_THE DATA_.
-- ==== Sys2Proof/Machine/Xfer.lean ====
section
/-!
DEFINITION. LDX and STX: copies between scratch and the program data region of stack memory.
-/

namespace Sys2Proof.Machine

/-- The bill of LDX and STX: 5 cents and 40 per line, on the operand value at issue (R88). -/
def lineCents (f : Fields) : Nat := 5 + 40 * immBits f 0 7

/-- The status with which a copy is refused before it starts; `x` is its scratch and `y` its stack address. -/
def xferRefusal (s : State) (f : Fields) (x y : Nat) : Option Nat :=
  let n := immBits f 0 7
  if n = 0 ∨ 64 < n then some St.BAD_OP
  else if !linesInScratch x n then some St.BOUNDS
  else if y % 64 ≠ 0 ∨ !inRegion s 1 y (64 * n) then some St.BOUNDS
  else none

/-- The effect of LDX: refused, or the reads leave and the thread waits for them. -/
def actLdx (w : Who) (f : Fields) (s : State) : State :=
  let t := thread s w
  let x := (t.reg f.a).toNat
  let y := (t.reg f.b).toNat
  let n := immBits f 0 7
  match xferRefusal s f x y with
  | some st => putStatus w f.d st s
  | none => startAccess 0 [] .read 0 (readSpan s y (64 * n)) (.ldx w f.d.toNat x n) (waitBusy w s)

/-- The effect of STX. -/
def actStx (w : Who) (f : Fields) (s : State) : State :=
  let t := thread s w
  let x := (t.reg f.a).toNat
  let y := (t.reg f.b).toNat
  let n := immBits f 0 7
  match xferRefusal s f x y with
  | some st => putStatus w f.d st s
  | none =>
    startAccess 0 [] .write 0 (writeSpan s y (scratchRead s w.clerk.toNat x (64 * n))) (.stx w f.d.toNat n) (waitBusy w s)

/-- LDX: copies n lines from stack memory to scratch. -/
def opLdx (w : Who) (f : Fields) : Op := pricedOp 0x24 (lineCents f) (actLdx w f)

/-- STX: copies n lines from scratch to stack memory. -/
def opStx (w : Who) (f : Fields) : Op := pricedOp 0x25 (lineCents f) (actStx w f)

/-- LDX as a command. -/
def execLdx (w : Who) (f : Fields) (s : State) : Host.Outcome State Fault Refusal :=
  .next (issue w f (.ldx w f) (opLdx w f) s)

/-- STX as a command. -/
def execStx (w : Who) (f : Fields) (s : State) : Host.Outcome State Fault Refusal :=
  .next (issue w f (.stx w f) (opStx w f) s)

/-- A result word for a thread that waits for an access or a journal entry; a thread that has stopped meanwhile gets
none, and one that was told to halt meanwhile leaves its item to R94. -/
def answerThread (w : Who) (d : Nat) (v : Word) (s : State) : State :=
  if (thread s w).wait = .busy then
    let s := putG w (BitVec.ofNat 4 d) v s
    if (thread s w).st = .halted then endOwned w St.BAD_OP s else s
  else s

/-- The end of an LDX: the bytes are in scratch, or nothing of the copy is written. -/
def finishLdx (w : Who) (d dst n status : Nat) (data : List Byte) (s : State) : State :=
  let s := if status = St.OK ∧ (thread s w).wait = .busy then storeScratch (thread s w).no w.clerk.toNat dst data s else s
  answerThread w d (resultWord status 0 n) s

/-- The end of an STX. -/
def finishStx (w : Who) (d n status : Nat) (s : State) : State := answerThread w d (resultWord status 0 n) s

end Sys2Proof.Machine
end

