-- ==== Sys2Proof/Machine/Streams.lean ====
section
/-!
DEFINITION. SOPEN, SFEED, SCLOSE, FLOW and EMIT: streams and the tiles a program sends (R29 to R46, R73 to R81).
-/

namespace Sys2Proof.Machine

/-! ### Checks of a stream -/

/-- The checks of R11 and R29 on a stream a CLERK names. -/
def homeRefusal (s : State) (c n : Nat) : Option Nat :=
  if s.build.size.contexts ≤ n then some St.BOUNDS else if home n ≠ c then some St.BAD_OP else none

/-- The check of R31; a HELD stream passes it. -/
def liveRefusal (s : State) (n : Nat) : Option Nat :=
  match (stream s n).st with
  | .free => some St.BAD_OP
  | .dead => some St.DEAD
  | .closing => some St.DEAD
  | _ => none

/-! ### SOPEN -/

/-- An instruction that waits until the journal is open (R533), in the order in which such waits arose. -/
def waitOpen (w : Who) (cmd : Instr) (s : State) : State :=
  let s := waitRetry w cmd s
  if s.ledger.openWait.contains cmd then s
  else { s with ledger := { s.ledger with openWait := s.ledger.openWait ++ [cmd] } }

/-- Whether the streams' states are not known yet: the journal is to be replayed, or is being replayed (R378). -/
def streamsUnknown (s : State) : Bool := bit (reg s R.LDG_CTRL) 0 && !s.ledger.ready

/-- Whether an instruction that names a stream waits until the journal is open, rather than find it FREE (R533, log entry
149). -/
def awaitsStream (s : State) (n : Nat) : Bool := streamsUnknown s && decide (n < s.build.size.contexts)

/-- The stop table's entries in scratch. -/
def stopTable (s : State) (c ptr cnt : Nat) : List (List Byte) :=
  (List.range cnt).map (fun i => scratchRead s c (ptr + 72 * i) 72)

/-- Whether a stop entry's bytes 1 to 7 or its padding are not 0. -/
def stopBad (e : List Byte) : Bool :=
  ((e.drop 1).take 7).any (· ≠ 0) || (e.drop (8 + leAt e 0 1)).any (· ≠ 0)

/-- The checks of SOPEN on its stream and on its block at scratch `x`, in the order of the pseudocode; ST_BOUNDS for a
block misaligned or outside scratch comes where the pseudocode first reads the block (log entry 67). For a stop table that
reaches past the end of scratch, and for a stop entry whose bytes 1 to 7 or padding are not 0, the pseudocode names no
status: ST_BOUNDS before the lengths are checked, ST_BAD_OP after them (DESIGN CHOICE, log entry 187). -/
def openRefusal (s : State) (c n x : Nat) (b : OpenBlock) : Option Nat :=
  match homeRefusal s c n with
  | some st => some st
  | none =>
    let table := stopTable s c b.stopPtr b.stopCnt
    if (stream s n).st ≠ .free then some St.BAD_OP
    else if !blockInScratch x then some St.BOUNDS
    else if b.reserved || decide (b.outLog2 < 12) || decide (40 < b.outLog2) || decide (b.outAddr % 64 ≠ 0)
        || !routeLegal b.intake .text || decide (routeHop b.intake 0 ≠ Hop.TELLER) || decide (routeSink b.intake = Hop.CLERK)
        || decide (b.intake / 2 ^ 28 ≠ 0) || decide (b.stopPtr % 8 ≠ 0) || (decide (b.allow ≠ 0) && !b.gen) then
      some St.BAD_OP
    else if 16 < b.stopCnt then some St.LEN
    else if scratchSize < b.stopPtr + 72 * b.stopCnt then some St.BOUNDS
    else if table.any (fun e => decide (leAt e 0 1 = 0) || decide (64 < leAt e 0 1)) then some St.LEN
    else if table.any stopBad then some St.BAD_OP
    else match imageOf s b.tenant with
      | none => some St.IMAGE
      | some im =>
        if !b.gen then none
        else match grammar s b.gid with
          | none => some St.IMAGE
          | some g =>
            if g.fingerprint ≠ im.fingerprint then some St.IMAGE
            else if regionSize s 3 = 0 then some St.BOUNDS
            else none

/-- A stream's NOTARY context at its opening. -/
def openNotary (b : OpenBlock) (a : Option Adv) : NotaryCtx :=
  { NotaryCtx.empty with
    gen := b.gen, allow := decide (b.allow ≠ 0), gid := b.gid,
    cfg := (a.map Adv.cfg).getD Cfg.empty, base := a.map Adv.cfg,
    ckpts := match a with
      | some a => [{ slot := 0, ledger := 0, commit := 0, cfg := a.cfg }]
      | none => [] }

/-- The context an SOPEN block installs. -/
def openStream (b : OpenBlock) (stops : List (List Byte)) (a : Option Adv) : Stream :=
  let esc := { EscrowCtx.empty with stops := stops }
  { Stream.initial with
    st := if a.any (fun a => a.cfg.over) then .dead else .opened,
    tenant := b.tenant, outPtr := b.outAddr, outLog2 := b.outLog2, intake := b.intake, seed := b.seed,
    notary := openNotary b a, escrow := esc, wptr := b.outAddr, base := some { Carry.empty with escrow := esc } }

/-- The opening of a block's grammar, when it has one. -/
def openAdv (s : State) (b : OpenBlock) : Option Adv :=
  match imageOf s b.tenant with
  | some im => if b.gen then openCfg s im b.gid b.allow else none
  | none => none

/-- The lookups of characters that an opening makes. -/
def openReads (s : State) (b : OpenBlock) : Reads := clenUse s b.tenant (((openAdv s b).map Adv.clens).getD [])

/-- The context of a stream installed from an SOPEN block, with the counters of R257 and the opening checkpoint of
R254. -/
def installStream (n : Nat) (b : OpenBlock) (stops : List (List Byte)) (s : State) : State :=
  let a := openAdv s b
  let s := setStream n { openStream b stops a with
    paidL := (stream s n).paidL, paidS := (stream s n).paidS, lastLedger := (stream s n).lastLedger } s
  match a with
  | none => s
  | some a =>
    let r := clenUse s b.tenant a.clens
    let s := readError r 0 (countReads 0 r (countAdvance a s))
    writeCheckpoint n 0 0 0 a.cfg (writePatch n 0 a.cfg.fields.pslot a.cfg.patch (notaryOverflow b.tenant r (.advanceRead n 0) s))

/-- Whether a SOPEN of the same stream that was issued before still waits for a bank (R96). -/
def openAhead (s : State) (w : Who) : Bool :=
  (whos w.clerk.toNat).any (fun v =>
    let t := thread s v
    decide (v ≠ w) && decide (t.st = .running) && decide (t.no < (thread s w).no)
      && decide (t.stream = (thread s w).stream)
      && (match t.wait with
        | .retry (.sopen _ _) => true
        | _ => false))

/-- What NOTARY buys for an opening (R432, R433): the residual scans of its start state, and its lookups. -/
def openBill (s : State) (b : OpenBlock) : List (Nat × Nat) :=
  match openAdv s b with
  | some a => advanceBill s b.tenant a
  | none => []

/-- The opening of SOPEN's stream, once what it buys is bought: its context and its OPEN entry. -/
def openBody (w : Who) (f : Fields) (s : State) : State :=
  let c := w.clerk.toNat
  let n := (thread s w).stream
  let x := ((thread s w).reg f.a).toNat
  let bs := scratchRead s c x 64
  let b := readOpen bs
  match openRefusal s c n x b with
  | some st => putStatus w f.d st s
  | none =>
    let table := stopTable s c b.stopPtr b.stopCnt
    let stops := table.map (fun e => (e.drop 8).take (leAt e 0 1))
    let status := ((openAdv s b).map Adv.status).getD St.OK
    let s := installStream n b stops s
    journal (entry 6 n 0 0 0 0 0 0 false) (bs ++ table.flatten) (.opened w f.d.toNat status) (waitBusy w s)

/-- The effect of SOPEN. -/
def actSopen (w : Who) (f : Fields) (s : State) : State :=
  let c := w.clerk.toNat
  let n := (thread s w).stream
  let x := ((thread s w).reg f.a).toNat
  let bs := scratchRead s c x 64
  let b := readOpen bs
  match openRefusal s c n x b with
  | some st => putStatus w f.d st s
  | none =>
    if !journalOpen s then waitOpen w (.sopen w f) s
    else if openAhead s w || readsStall s (openReads s b) then waitRetry w (.sopen w f) s
    else buy 0 (openBill s b) (.sopen w f) (waitRetry w (.sopen w f)) (openBody w f) s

_ABOUT THIS EXERCISE_.
Please reproduce the lines from the line with "let s := if" to the line with "CLERK names. -/", both ends included, exactly as they appear above.

_YOUR RESPONSE_.
  let s := if status = St.OK ∧ (thread s w).wait = .busy then storeScratch (thread s w).no w.clerk.toNat dst data s else s
  answerThread w d (resultWord status 0 n) s

/-- The end of an STX. -/
def finishStx (w : Who) (d n status : Nat) (s : State) : State := answerThread w d (resultWord status 0 n) s

end Sys2Proof.Machine
end

-- ==== Sys2Proof/Machine/Streams.lean ====
section
/-!
DEFINITION. SOPEN, SFEED, SCLOSE, FLOW and EMIT: streams and the tiles a program sends (R29 to R46, R73 to R81).
-/

namespace Sys2Proof.Machine

/-! ### Checks of a stream -/

/-- The checks of R11 and R29 on a stream a CLERK names. -/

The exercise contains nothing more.